:: Supplied records

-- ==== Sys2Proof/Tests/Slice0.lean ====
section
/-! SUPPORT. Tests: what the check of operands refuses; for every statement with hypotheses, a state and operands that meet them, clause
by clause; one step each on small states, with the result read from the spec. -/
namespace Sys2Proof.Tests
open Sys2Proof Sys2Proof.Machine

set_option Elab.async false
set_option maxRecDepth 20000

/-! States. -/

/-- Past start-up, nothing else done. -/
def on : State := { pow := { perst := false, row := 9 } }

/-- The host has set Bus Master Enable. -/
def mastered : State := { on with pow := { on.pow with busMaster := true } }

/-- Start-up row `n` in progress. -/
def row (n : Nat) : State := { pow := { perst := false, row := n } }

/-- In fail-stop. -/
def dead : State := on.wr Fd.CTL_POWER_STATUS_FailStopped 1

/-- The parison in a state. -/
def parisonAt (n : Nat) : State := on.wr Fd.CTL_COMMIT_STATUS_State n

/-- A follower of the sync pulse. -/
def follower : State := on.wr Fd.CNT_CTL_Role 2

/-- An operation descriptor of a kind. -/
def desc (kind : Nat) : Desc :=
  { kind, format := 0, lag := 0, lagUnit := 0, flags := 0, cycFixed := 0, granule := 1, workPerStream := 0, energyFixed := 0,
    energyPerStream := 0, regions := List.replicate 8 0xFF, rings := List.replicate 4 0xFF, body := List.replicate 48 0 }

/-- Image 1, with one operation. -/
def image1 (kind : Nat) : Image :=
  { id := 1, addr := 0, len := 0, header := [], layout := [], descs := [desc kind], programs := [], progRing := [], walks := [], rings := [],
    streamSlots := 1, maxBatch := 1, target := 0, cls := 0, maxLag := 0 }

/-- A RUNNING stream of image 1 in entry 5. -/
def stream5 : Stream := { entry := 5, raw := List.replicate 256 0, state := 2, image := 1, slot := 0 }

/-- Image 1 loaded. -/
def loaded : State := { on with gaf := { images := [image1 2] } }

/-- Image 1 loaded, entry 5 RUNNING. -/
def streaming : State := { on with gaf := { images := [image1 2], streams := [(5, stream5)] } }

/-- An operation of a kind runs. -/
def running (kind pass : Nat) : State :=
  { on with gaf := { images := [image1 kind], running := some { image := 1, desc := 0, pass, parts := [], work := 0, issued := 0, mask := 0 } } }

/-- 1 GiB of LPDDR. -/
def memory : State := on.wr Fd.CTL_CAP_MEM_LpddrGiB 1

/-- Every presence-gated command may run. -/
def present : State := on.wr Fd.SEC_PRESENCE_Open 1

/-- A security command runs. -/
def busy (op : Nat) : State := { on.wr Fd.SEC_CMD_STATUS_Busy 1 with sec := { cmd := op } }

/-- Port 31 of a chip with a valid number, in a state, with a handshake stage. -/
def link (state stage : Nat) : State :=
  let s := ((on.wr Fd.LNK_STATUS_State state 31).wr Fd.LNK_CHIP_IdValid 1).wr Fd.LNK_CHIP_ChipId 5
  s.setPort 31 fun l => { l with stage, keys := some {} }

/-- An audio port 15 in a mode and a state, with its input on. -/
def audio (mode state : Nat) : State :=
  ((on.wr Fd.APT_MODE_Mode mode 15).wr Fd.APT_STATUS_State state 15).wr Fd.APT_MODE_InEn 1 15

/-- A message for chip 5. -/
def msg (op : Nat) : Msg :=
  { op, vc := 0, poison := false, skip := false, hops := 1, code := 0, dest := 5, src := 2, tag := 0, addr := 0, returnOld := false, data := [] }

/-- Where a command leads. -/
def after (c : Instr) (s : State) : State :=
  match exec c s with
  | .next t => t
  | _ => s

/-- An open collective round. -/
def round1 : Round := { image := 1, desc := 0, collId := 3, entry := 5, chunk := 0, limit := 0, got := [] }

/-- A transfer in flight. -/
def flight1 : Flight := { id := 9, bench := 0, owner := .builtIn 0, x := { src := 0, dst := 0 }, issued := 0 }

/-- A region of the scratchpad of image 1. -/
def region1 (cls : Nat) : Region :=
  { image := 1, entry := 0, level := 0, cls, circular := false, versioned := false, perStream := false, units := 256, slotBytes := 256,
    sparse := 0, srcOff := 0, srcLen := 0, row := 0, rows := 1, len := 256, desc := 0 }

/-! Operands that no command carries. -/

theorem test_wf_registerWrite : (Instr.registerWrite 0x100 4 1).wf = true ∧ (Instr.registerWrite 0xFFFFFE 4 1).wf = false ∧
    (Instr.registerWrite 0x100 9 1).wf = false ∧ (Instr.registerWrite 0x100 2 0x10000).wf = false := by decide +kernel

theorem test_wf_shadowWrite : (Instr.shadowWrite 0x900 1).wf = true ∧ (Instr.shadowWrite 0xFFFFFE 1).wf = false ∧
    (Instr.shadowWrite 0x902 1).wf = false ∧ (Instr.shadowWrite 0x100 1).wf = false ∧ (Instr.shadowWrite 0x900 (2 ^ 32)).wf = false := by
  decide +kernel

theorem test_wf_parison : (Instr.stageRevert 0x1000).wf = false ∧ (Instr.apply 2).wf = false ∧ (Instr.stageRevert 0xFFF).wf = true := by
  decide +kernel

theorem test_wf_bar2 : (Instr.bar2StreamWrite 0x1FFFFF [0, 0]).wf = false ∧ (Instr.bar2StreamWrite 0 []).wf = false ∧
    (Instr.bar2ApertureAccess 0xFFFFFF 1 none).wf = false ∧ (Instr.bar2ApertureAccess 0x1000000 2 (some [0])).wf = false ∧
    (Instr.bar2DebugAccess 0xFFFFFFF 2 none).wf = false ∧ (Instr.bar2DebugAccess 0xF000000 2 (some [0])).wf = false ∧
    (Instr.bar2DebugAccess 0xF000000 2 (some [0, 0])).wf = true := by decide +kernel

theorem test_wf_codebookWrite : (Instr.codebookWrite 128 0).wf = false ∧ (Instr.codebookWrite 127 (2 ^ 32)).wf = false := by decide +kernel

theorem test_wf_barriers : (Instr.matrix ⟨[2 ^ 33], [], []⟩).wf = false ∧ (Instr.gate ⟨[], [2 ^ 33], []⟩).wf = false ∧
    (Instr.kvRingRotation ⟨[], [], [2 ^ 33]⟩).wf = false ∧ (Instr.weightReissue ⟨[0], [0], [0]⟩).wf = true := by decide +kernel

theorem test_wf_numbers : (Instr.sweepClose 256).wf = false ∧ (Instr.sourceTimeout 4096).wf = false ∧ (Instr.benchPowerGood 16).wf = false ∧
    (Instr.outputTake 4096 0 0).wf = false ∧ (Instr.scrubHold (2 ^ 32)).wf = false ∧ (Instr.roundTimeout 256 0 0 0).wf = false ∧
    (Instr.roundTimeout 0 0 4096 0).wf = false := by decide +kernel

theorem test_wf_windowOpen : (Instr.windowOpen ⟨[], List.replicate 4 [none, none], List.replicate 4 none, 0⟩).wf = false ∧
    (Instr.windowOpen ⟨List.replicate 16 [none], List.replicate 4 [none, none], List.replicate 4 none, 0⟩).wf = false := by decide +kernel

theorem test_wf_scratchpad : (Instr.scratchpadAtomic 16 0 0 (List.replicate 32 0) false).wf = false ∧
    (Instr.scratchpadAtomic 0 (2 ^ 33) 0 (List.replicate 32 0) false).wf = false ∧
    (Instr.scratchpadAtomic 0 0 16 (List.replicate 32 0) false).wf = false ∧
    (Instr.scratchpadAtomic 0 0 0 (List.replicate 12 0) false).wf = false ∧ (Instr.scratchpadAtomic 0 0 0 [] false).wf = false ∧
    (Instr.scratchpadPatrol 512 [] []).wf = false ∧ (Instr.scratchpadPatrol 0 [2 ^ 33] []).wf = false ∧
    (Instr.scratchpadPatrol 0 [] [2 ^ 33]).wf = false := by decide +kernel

::::

#### [Work instruction]
Every line above should be transcribed exactly.

#### [Expected output]
-- ==== Sys2Proof/Tests/Slice0.lean ====
section
/-! SUPPORT. Tests: what the check of operands refuses; for every statement with hypotheses, a state and operands that meet them, clause
by clause; one step each on small states, with the result read from the spec. -/
namespace Sys2Proof.Tests
open Sys2Proof Sys2Proof.Machine

set_option Elab.async false
set_option maxRecDepth 20000

/-! States. -/

/-- Past start-up, nothing else done. -/
def on : State := { pow := { perst := false, row := 9 } }

/-- The host has set Bus Master Enable. -/
def mastered : State := { on with pow := { on.pow with busMaster := true } }

/-- Start-up row `n` in progress. -/
def row (n : Nat) : State := { pow := { perst := false, row := n } }

/-- In fail-stop. -/
def dead : State := on.wr Fd.CTL_POWER_STATUS_FailStopped 1

/-- The parison in a state. -/
def parisonAt (n : Nat) : State := on.wr Fd.CTL_COMMIT_STATUS_State n

/-- A follower of the sync pulse. -/
def follower : State := on.wr Fd.CNT_CTL_Role 2

/-- An operation descriptor of a kind. -/
def desc (kind : Nat) : Desc :=
  { kind, format := 0, lag := 0, lagUnit := 0, flags := 0, cycFixed := 0, granule := 1, workPerStream := 0, energyFixed := 0,
    energyPerStream := 0, regions := List.replicate 8 0xFF, rings := List.replicate 4 0xFF, body := List.replicate 48 0 }

/-- Image 1, with one operation. -/
def image1 (kind : Nat) : Image :=
  { id := 1, addr := 0, len := 0, header := [], layout := [], descs := [desc kind], programs := [], progRing := [], walks := [], rings := [],
    streamSlots := 1, maxBatch := 1, target := 0, cls := 0, maxLag := 0 }

/-- A RUNNING stream of image 1 in entry 5. -/
def stream5 : Stream := { entry := 5, raw := List.replicate 256 0, state := 2, image := 1, slot := 0 }

/-- Image 1 loaded. -/
def loaded : State := { on with gaf := { images := [image1 2] } }

/-- Image 1 loaded, entry 5 RUNNING. -/
def streaming : State := { on with gaf := { images := [image1 2], streams := [(5, stream5)] } }

/-- An operation of a kind runs. -/
def running (kind pass : Nat) : State :=
  { on with gaf := { images := [image1 kind], running := some { image := 1, desc := 0, pass, parts := [], work := 0, issued := 0, mask := 0 } } }

/-- 1 GiB of LPDDR. -/
def memory : State := on.wr Fd.CTL_CAP_MEM_LpddrGiB 1

/-- Every presence-gated command may run. -/
def present : State := on.wr Fd.SEC_PRESENCE_Open 1

/-- A security command runs. -/
def busy (op : Nat) : State := { on.wr Fd.SEC_CMD_STATUS_Busy 1 with sec := { cmd := op } }

/-- Port 31 of a chip with a valid number, in a state, with a handshake stage. -/
def link (state stage : Nat) : State :=
  let s := ((on.wr Fd.LNK_STATUS_State state 31).wr Fd.LNK_CHIP_IdValid 1).wr Fd.LNK_CHIP_ChipId 5
  s.setPort 31 fun l => { l with stage, keys := some {} }

/-- An audio port 15 in a mode and a state, with its input on. -/
def audio (mode state : Nat) : State :=
  ((on.wr Fd.APT_MODE_Mode mode 15).wr Fd.APT_STATUS_State state 15).wr Fd.APT_MODE_InEn 1 15

/-- A message for chip 5. -/
def msg (op : Nat) : Msg :=
  { op, vc := 0, poison := false, skip := false, hops := 1, code := 0, dest := 5, src := 2, tag := 0, addr := 0, returnOld := false, data := [] }

/-- Where a command leads. -/
def after (c : Instr) (s : State) : State :=
  match exec c s with
  | .next t => t
  | _ => s

/-- An open collective round. -/
def round1 : Round := { image := 1, desc := 0, collId := 3, entry := 5, chunk := 0, limit := 0, got := [] }

/-- A transfer in flight. -/
def flight1 : Flight := { id := 9, bench := 0, owner := .builtIn 0, x := { src := 0, dst := 0 }, issued := 0 }

/-- A region of the scratchpad of image 1. -/
def region1 (cls : Nat) : Region :=
  { image := 1, entry := 0, level := 0, cls, circular := false, versioned := false, perStream := false, units := 256, slotBytes := 256,
    sparse := 0, srcOff := 0, srcLen := 0, row := 0, rows := 1, len := 256, desc := 0 }

/-! Operands that no command carries. -/

theorem test_wf_registerWrite : (Instr.registerWrite 0x100 4 1).wf = true ∧ (Instr.registerWrite 0xFFFFFE 4 1).wf = false ∧
    (Instr.registerWrite 0x100 9 1).wf = false ∧ (Instr.registerWrite 0x100 2 0x10000).wf = false := by decide +kernel

theorem test_wf_shadowWrite : (Instr.shadowWrite 0x900 1).wf = true ∧ (Instr.shadowWrite 0xFFFFFE 1).wf = false ∧
    (Instr.shadowWrite 0x902 1).wf = false ∧ (Instr.shadowWrite 0x100 1).wf = false ∧ (Instr.shadowWrite 0x900 (2 ^ 32)).wf = false := by
  decide +kernel

theorem test_wf_parison : (Instr.stageRevert 0x1000).wf = false ∧ (Instr.apply 2).wf = false ∧ (Instr.stageRevert 0xFFF).wf = true := by
  decide +kernel

theorem test_wf_bar2 : (Instr.bar2StreamWrite 0x1FFFFF [0, 0]).wf = false ∧ (Instr.bar2StreamWrite 0 []).wf = false ∧
    (Instr.bar2ApertureAccess 0xFFFFFF 1 none).wf = false ∧ (Instr.bar2ApertureAccess 0x1000000 2 (some [0])).wf = false ∧
    (Instr.bar2DebugAccess 0xFFFFFFF 2 none).wf = false ∧ (Instr.bar2DebugAccess 0xF000000 2 (some [0])).wf = false ∧
    (Instr.bar2DebugAccess 0xF000000 2 (some [0, 0])).wf = true := by decide +kernel

theorem test_wf_codebookWrite : (Instr.codebookWrite 128 0).wf = false ∧ (Instr.codebookWrite 127 (2 ^ 32)).wf = false := by decide +kernel

theorem test_wf_barriers : (Instr.matrix ⟨[2 ^ 33], [], []⟩).wf = false ∧ (Instr.gate ⟨[], [2 ^ 33], []⟩).wf = false ∧
    (Instr.kvRingRotation ⟨[], [], [2 ^ 33]⟩).wf = false ∧ (Instr.weightReissue ⟨[0], [0], [0]⟩).wf = true := by decide +kernel

theorem test_wf_numbers : (Instr.sweepClose 256).wf = false ∧ (Instr.sourceTimeout 4096).wf = false ∧ (Instr.benchPowerGood 16).wf = false ∧
    (Instr.outputTake 4096 0 0).wf = false ∧ (Instr.scrubHold (2 ^ 32)).wf = false ∧ (Instr.roundTimeout 256 0 0 0).wf = false ∧
    (Instr.roundTimeout 0 0 4096 0).wf = false := by decide +kernel

theorem test_wf_windowOpen : (Instr.windowOpen ⟨[], List.replicate 4 [none, none], List.replicate 4 none, 0⟩).wf = false ∧
    (Instr.windowOpen ⟨List.replicate 16 [none], List.replicate 4 [none, none], List.replicate 4 none, 0⟩).wf = false := by decide +kernel

theorem test_wf_scratchpad : (Instr.scratchpadAtomic 16 0 0 (List.replicate 32 0) false).wf = false ∧
    (Instr.scratchpadAtomic 0 (2 ^ 33) 0 (List.replicate 32 0) false).wf = false ∧
    (Instr.scratchpadAtomic 0 0 16 (List.replicate 32 0) false).wf = false ∧
    (Instr.scratchpadAtomic 0 0 0 (List.replicate 12 0) false).wf = false ∧ (Instr.scratchpadAtomic 0 0 0 [] false).wf = false ∧
    (Instr.scratchpadPatrol 512 [] []).wf = false ∧ (Instr.scratchpadPatrol 0 [2 ^ 33] []).wf = false ∧
    (Instr.scratchpadPatrol 0 [] [2 ^ 33]).wf = false := by decide +kernel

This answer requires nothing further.